Filter the listing and keep only the lines with the word "absurd".

====

-- ==== Sys2Proof/Machine/LoadStore.lean ====
section
/-!
DEFINITION. The meanings of the instructions of file 41: loads, stores, register transfers (R110 to R121).
First what each mnemonic does to the state (its behaviour, shared by its forms, R64); then one meaning per form.
-/

namespace Sys2Proof.Machine

/-- LDA (R110): `A <- M ; SetZN(A)`. -/
def loadA (m : Byte) (s : State) : State := (s.setA m).setZN m

/-- LDX (R111). -/
def loadX (m : Byte) (s : State) : State := (s.setX m).setZN m

/-- LDY (R112). -/
def loadY (m : Byte) (s : State) : State := (s.setY m).setZN m

/-- TAX (R116). -/
def transferAX (s : State) : State := loadX s.a s

/-- TAY (R117). -/
def transferAY (s : State) : State := loadY s.a s

/-- TXA (R118). -/
def transferXA (s : State) : State := loadA s.x s

/-- TYA (R119). -/
def transferYA (s : State) : State := loadA s.y s

/-- TSX (R120). -/
def transferSX (s : State) : State := loadX s.sp s

/-- TXS (R121): the one transfer that sets no flag. -/
def transferXS (s : State) : State := s.setSp s.x

/-- LDA immediate, `0xA9`: R110, R87. -/
def execLdaImm (v : Byte) (s : State) : Outcome := execRead (.ldaImm v) loadA s

/-- LDA zero page, `0xA5`: R110, R88. -/
def execLdaZp (b : Byte) (s : State) : Outcome := execRead (.ldaZp b) loadA s

/-- LDA zero page,X, `0xB5`: R110, R89. -/
def execLdaZpx (b : Byte) (s : State) : Outcome := execRead (.ldaZpx b) loadA s

/-- LDA absolute, `0xAD`: R110, R91. -/
def execLdaAbs (a : Word) (s : State) : Outcome := execRead (.ldaAbs a) loadA s

/-- LDA absolute,X, `0xBD`: R110, page-cross class, R92. -/
def execLdaAbx (a : Word) (s : State) : Outcome := execRead (.ldaAbx a) loadA s

/-- LDA absolute,Y, `0xB9`: R110, page-cross class, R93. -/
def execLdaAby (a : Word) (s : State) : Outcome := execRead (.ldaAby a) loadA s

/-- LDA (zero page,X), `0xA1`: R110, R95. -/
def execLdaIzx (b : Byte) (s : State) : Outcome := execRead (.ldaIzx b) loadA s

/-- LDA (zero page),Y, `0xB1`: R110, page-cross class, R96. -/
def execLdaIzy (b : Byte) (s : State) : Outcome := execRead (.ldaIzy b) loadA s

/-- LDX immediate, `0xA2`: R111, R87. -/
def execLdxImm (v : Byte) (s : State) : Outcome := execRead (.ldxImm v) loadX s

/-- LDX zero page, `0xA6`: R111, R88. -/
def execLdxZp (b : Byte) (s : State) : Outcome := execRead (.ldxZp b) loadX s

/-- LDX zero page,Y, `0xB6`: R111, R90. -/
def execLdxZpy (b : Byte) (s : State) : Outcome := execRead (.ldxZpy b) loadX s

/-- LDX absolute, `0xAE`: R111, R91. -/
def execLdxAbs (a : Word) (s : State) : Outcome := execRead (.ldxAbs a) loadX s

/-- LDX absolute,Y, `0xBE`: R111, page-cross class, R93. -/
def execLdxAby (a : Word) (s : State) : Outcome := execRead (.ldxAby a) loadX s

/-- LDY immediate, `0xA0`: R112, R87. -/
def execLdyImm (v : Byte) (s : State) : Outcome := execRead (.ldyImm v) loadY s

/-- LDY zero page, `0xA4`: R112, R88. -/
def execLdyZp (b : Byte) (s : State) : Outcome := execRead (.ldyZp b) loadY s

/-- LDY zero page,X, `0xB4`: R112, R89. -/
def execLdyZpx (b : Byte) (s : State) : Outcome := execRead (.ldyZpx b) loadY s

/-- LDY absolute, `0xAC`: R112, R91. -/
def execLdyAbs (a : Word) (s : State) : Outcome := execRead (.ldyAbs a) loadY s

/-- LDY absolute,X, `0xBC`: R112, page-cross class, R92. -/
def execLdyAbx (a : Word) (s : State) : Outcome := execRead (.ldyAbx a) loadY s

/-- STA zero page, `0x85`: R113, R88. -/
def execStaZp (b : Byte) (s : State) : Outcome := execStore (.staZp b) State.a s

/-- STA zero page,X, `0x95`: R113, R89. -/
def execStaZpx (b : Byte) (s : State) : Outcome := execStore (.staZpx b) State.a s

/-- STA absolute, `0x8D`: R113, R91. -/
def execStaAbs (a : Word) (s : State) : Outcome := execStore (.staAbs a) State.a s

/-- STA absolute,X, `0x9D`: R113, R92. -/
def execStaAbx (a : Word) (s : State) : Outcome := execStore (.staAbx a) State.a s

/-- STA absolute,Y, `0x99`: R113, R93. -/
def execStaAby (a : Word) (s : State) : Outcome := execStore (.staAby a) State.a s

/-- STA (zero page,X), `0x81`: R113, R95. -/
def execStaIzx (b : Byte) (s : State) : Outcome := execStore (.staIzx b) State.a s

/-- STA (zero page),Y, `0x91`: R113, R96. -/
def execStaIzy (b : Byte) (s : State) : Outcome := execStore (.staIzy b) State.a s

/-- STX zero page, `0x86`: R114, R88. -/
def execStxZp (b : Byte) (s : State) : Outcome := execStore (.stxZp b) State.x s

/-- STX zero page,Y, `0x96`: R114, R90. -/
def execStxZpy (b : Byte) (s : State) : Outcome := execStore (.stxZpy b) State.x s

/-- STX absolute, `0x8E`: R114, R91. -/
def execStxAbs (a : Word) (s : State) : Outcome := execStore (.stxAbs a) State.x s

/-- STY zero page, `0x84`: R115, R88. -/
def execStyZp (b : Byte) (s : State) : Outcome := execStore (.styZp b) State.y s

/-- STY zero page,X, `0x94`: R115, R89. -/
def execStyZpx (b : Byte) (s : State) : Outcome := execStore (.styZpx b) State.y s

/-- STY absolute, `0x8C`: R115, R91. -/
def execStyAbs (a : Word) (s : State) : Outcome := execStore (.styAbs a) State.y s

/-- TAX implied, `0xAA`: R116, R85. -/
def execTax (s : State) : Outcome := execImplied .tax transferAX s

/-- TAY implied, `0xA8`: R117, R85. -/
def execTay (s : State) : Outcome := execImplied .tay transferAY s

/-- TXA implied, `0x8A`: R118, R85. -/
def execTxa (s : State) : Outcome := execImplied .txa transferXA s

/-- TYA implied, `0x98`: R119, R85. -/
def execTya (s : State) : Outcome := execImplied .tya transferYA s

/-- TSX implied, `0xBA`: R120, R85. -/
def execTsx (s : State) : Outcome := execImplied .tsx transferSX s

/-- TXS implied, `0x9A`: R121, R85. -/
def execTxs (s : State) : Outcome := execImplied .txs transferXS s

end Sys2Proof.Machine
end

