-- ==== Sys2Proof/Machine/Core.lean ====
section
/-!
DEFINITION. The machine as the host's interface takes it.
-/

/-- The machine: its state, its step, and the state after reset. -/
def Sys2Proof.core : Host.Core := { State := Sys2Proof.Machine.State, Fault := Sys2Proof.Machine.Fault, Refusal := Sys2Proof.Machine.Refusal, step := Sys2Proof.Machine.step, reset := Sys2Proof.Machine.State.reset }
end

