-- ==== Sys2Proof/Laws/Bus.lean ====
section
/-!
SUPPORT. What each bus and stack operation does, said once: the value it answers and the state it leaves, as one
record update.
-/

namespace Sys2Proof.Machine

/-! ### Routing -/

/-- Below `0x2000` a read is a RAM cell and touches no device (R32). -/
theorem route_ram (s : State) {addr : Word} (h : addr.toNat < 0x2000) :
    s.route addr = (s.ram.read (addr.toNat % 2048), s.dev) := by
  simp [State.route, h, ramIndex_eq]

/-- Where the address is no device register, the device keeps its state. -/
theorem route_dev (s : State) {addr : Word} (h : IsMemory s addr) : (s.route addr).2 = s.dev := by
  unfold State.route
  split
  · rfl
  · split
    · rename_i h1 h2; exact absurd h2 (h.resolve_left h1)
    · split <;> rfl

theorem memPeek_ram (s : State) {addr : Word} (h : addr.toNat < 0x2000) :
    memPeek s addr = s.ram.read (addr.toNat % 2048) := by
  rw [memPeek, route_ram s h]

/-- What the device answers depends on its state and its hooks only (R211). -/
theorem devRead_congr {s t : State} (hdev : t.dev = s.dev) (hhooks : t.device = s.device) (addr : Word) :
    t.devRead addr = s.devRead addr := by
  rw [State.devRead, State.devRead, hdev, hhooks]

/-- A peek depends on RAM, ROM, mapper and window, and on the device only in the register window. -/
theorem memPeek_congr {s t : State} {addr : Word} (hram : t.ram = s.ram) (hrom : t.rom = s.rom)
    (hlen : t.romLength = s.romLength) (hmap : t.mapper = s.mapper) (hwin : t.regWindow = s.regWindow)
    (hdev : t.dev = s.dev ∧ t.device = s.device ∨ IsMemory s addr) : memPeek t addr = memPeek s addr := by
  unfold memPeek State.route
  rw [hwin, hram]
  split
  · rfl
  · split
    · rename_i h1 h2
      rcases hdev with hdev | hdev
      · rw [devRead_congr hdev.1 hdev.2]
      · exact absurd h2 (hdev.resolve_left h1)
    · simp only [State.mapperRead, hmap, hrom, hlen]
      split <;> rfl

/-! ### Reads -/

/-- A read answers the peek, keeps the device's side effect and appends its micro-op (R31, R43). -/
theorem memRead_eq (s : State) (addr : Word) :
    memRead s addr = (memPeek s addr,
      { s with
        dev := (s.route addr).2
        log := s.log ++ [{ kind := .read, addr := addr, value := memPeek s addr, offset := s.k }]
        k := s.k + 1 }) := rfl

@[simp] theorem memRead_fst (s : State) (addr : Word) : (memRead s addr).1 = memPeek s addr := rfl

/-- A read of memory changes the recorder and nothing else. -/
theorem memRead_memory (s : State) {addr : Word} (h : IsMemory s addr) :
    memRead s addr = (memPeek s addr,
      { s with
        log := s.log ++ [{ kind := .read, addr := addr, value := memPeek s addr, offset := s.k }]
        k := s.k + 1 }) := by
  rw [memRead_eq, route_dev s h]

theorem memRead_keepsMemory (s : State) (addr : Word) : KeepsMemory s (memRead s addr).2 :=
  fun _ hb => memPeek_congr rfl rfl rfl rfl rfl (.inr hb)

/-! ### Writes -/

/-- A write below `0x2000` sets its RAM cell and is recorded (R37). -/
theorem memWrite_ram (s : State) {addr : Word} (h : addr.toNat < 0x2000) (v : Byte) :
    memWrite s addr v =
      { s with
        ram := s.ram.write (addr.toNat % 2048) v
        log := s.log ++ [{ kind := .write, addr := addr, value := v, offset := s.k }]
        k := s.k + 1 } := by
  simp only [memWrite, State.routeWrite, if_pos h, ramIndex_eq]
  rfl

/-- What any write leaves: RAM, device and mapper possibly changed, the micro-op appended, all else kept. -/
theorem memWrite_eq (s : State) (addr : Word) (v : Byte) :
    memWrite s addr v =
      { s with
        ram := (memWrite s addr v).ram
        dev := (memWrite s addr v).dev
        mapper := (memWrite s addr v).mapper
        log := s.log ++ [{ kind := .write, addr := addr, value := v, offset := s.k }]
        k := s.k + 1 } := by
  unfold memWrite State.routeWrite
  repeat' split
  all_goals rfl

/-- RAM stays in its one form, with its 2048 cells, under every write. -/
theorem memWrite_ram_wf {s : State} (h : s.ram.wf = true) (addr : Word) (v : Byte) :
    (memWrite s addr v).ram.wf = true := by
  unfold memWrite State.routeWrite
  repeat' split
  · exact Memory.wf_write h _ v
  all_goals exact h

theorem memWrite_ram_within {s : State} (h : s.ram.within 2048 = true) (addr : Word) (v : Byte) :
    (memWrite s addr v).ram.within 2048 = true := by
  unfold memWrite State.routeWrite
  repeat' split
  · exact Memory.within_write h (ramIndex_lt addr) v
  all_goals exact h

/-- The fixed-ROM mapper stays, and no other mapper becomes it. -/
theorem memWrite_mapper_fixed (s : State) (addr : Word) (v : Byte) :
    (memWrite s addr v).mapper = .fixedRom ↔ s.mapper = .fixedRom := by
  unfold memWrite State.routeWrite
  repeat' split
  all_goals try exact Iff.rfl
  simp only [record_mapper, State.mapperWrite]
  split <;> simp_all

/-- A write changes only what aliases its address. -/
theorem memWrite_keepsMemoryBut {s : State} (h : s.ram.wf = true) (addr : Word) (v : Byte) :
    KeepsMemoryBut [addr] s (memWrite s addr v) := by
  intro b hb hal
  have hal : ¬ Aliases s addr b := hal addr (by simp)
  unfold memWrite State.routeWrite
  split
  · rename_i ha
    by_cases hlt : b.toNat < 0x2000
    · rw [memPeek_ram _ hlt, memPeek_ram _ hlt]
      simp only [record_ram, ramIndex_eq]
      rw [Memory.read_write h, if_neg]
      exact fun hc => hal (.inl ⟨ha, hlt, hc.symm⟩)
    · have hw : b ∉ s.regWindow := hb.resolve_left hlt
      simp only [memPeek, State.route, record_regWindow, hlt, hw, if_false]
      split <;> rfl
  · split
    · exact memPeek_congr rfl rfl rfl rfl rfl (.inr hb)
    · split
      · rename_i ha _ _
        by_cases hm : s.mapper = .fixedRom
        · exact memPeek_congr rfl rfl rfl (by simp [State.mapperWrite, hm]) rfl (.inr hb)
        · have hlt : ¬ 0x8000 ≤ b.toNat := fun hc => hal (.inr ⟨by assumption, hc, hm⟩)
          unfold memPeek State.route
          simp only [record_ram, record_dev, record_regWindow, hlt, if_false]
          rfl
      · exact memPeek_congr rfl rfl rfl rfl rfl (.inr hb)

/-- The byte written below `0x2000` is read back. -/
theorem memPeek_memWrite {s : State} (h : s.ram.wf = true) {addr : Word} (ha : addr.toNat < 0x2000) (v : Byte) :
    memPeek (memWrite s addr v) addr = v := by
  rw [memPeek_ram _ ha, memWrite_ram s ha, Memory.read_write h, if_pos rfl]

/-! ### The stack -/

theorem stackAddr_cell (sp : Byte) : (stackAddr sp).toNat % 2048 = 256 + sp.toNat := by
  have := sp.isLt
  rw [stackAddr_toNat]; omega

/-- A push (R102) as one update. -/
theorem push_eq (s : State) (v : Byte) :
    push s v =
      { s with
        ram := s.ram.write (256 + s.sp.toNat) v
        sp := s.sp - 1
        log := s.log ++ [{ kind := .write, addr := stackAddr s.sp, value := v, offset := s.k }]
        k := s.k + 1 } := by
  rw [push, memWrite_ram s (stackAddr_lt s.sp), stackAddr_cell]
  rfl

/-- A pull (R103) as one update. -/
theorem pull_eq (s : State) :
    pull s = (s.ram.read (256 + (s.sp + 1).toNat),
      { s with
        sp := s.sp + 1
        log := s.log ++ [{ kind := .read, addr := stackAddr (s.sp + 1),
                           value := s.ram.read (256 + (s.sp + 1).toNat), offset := s.k }]
        k := s.k + 1 }) := by
  rw [pull, memRead_memory _ (.inl (stackAddr_lt _)), memPeek_ram _ (stackAddr_lt _), stackAddr_cell]
  rfl

theorem slotAbove_eq (sp : Byte) (n : Nat) : slotAbove sp n = stackAddr (sp + BitVec.ofNat 8 n) := by
  apply BitVec.eq_of_toNat_eq
  rw [stackAddr_toNat, slotAbove, BitVec.toNat_ofNat, BitVec.toNat_add, BitVec.toNat_ofNat]
  have := sp.isLt
  omega

theorem slotBelow_eq (sp : Byte) {n : Nat} (hn : n < 256) : slotBelow sp n = stackAddr (sp - BitVec.ofNat 8 n) := by
  apply BitVec.eq_of_toNat_eq
  rw [stackAddr_toNat, slotBelow, BitVec.toNat_ofNat, BitVec.toNat_sub, BitVec.toNat_ofNat]
  have := sp.isLt
  omega

/-! ### Fetching -/

/-- A fetch (R82) as one update. -/
theorem fetch8_eq (s : State) :
    fetch8 s = (memPeek s s.pc,
      { s with
        pc := s.pc + 1
        dev := (s.route s.pc).2
        log := s.log ++ [{ kind := .read, addr := s.pc, value := memPeek s s.pc, offset := s.k }]
        k := s.k + 1 }) := rfl

end Sys2Proof.Machine
end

====

TASK ANSWER:
    · rename_i h1 h2; exact absurd h2 (h.resolve_left h1)
      · exact absurd h2 (hdev.resolve_left h1)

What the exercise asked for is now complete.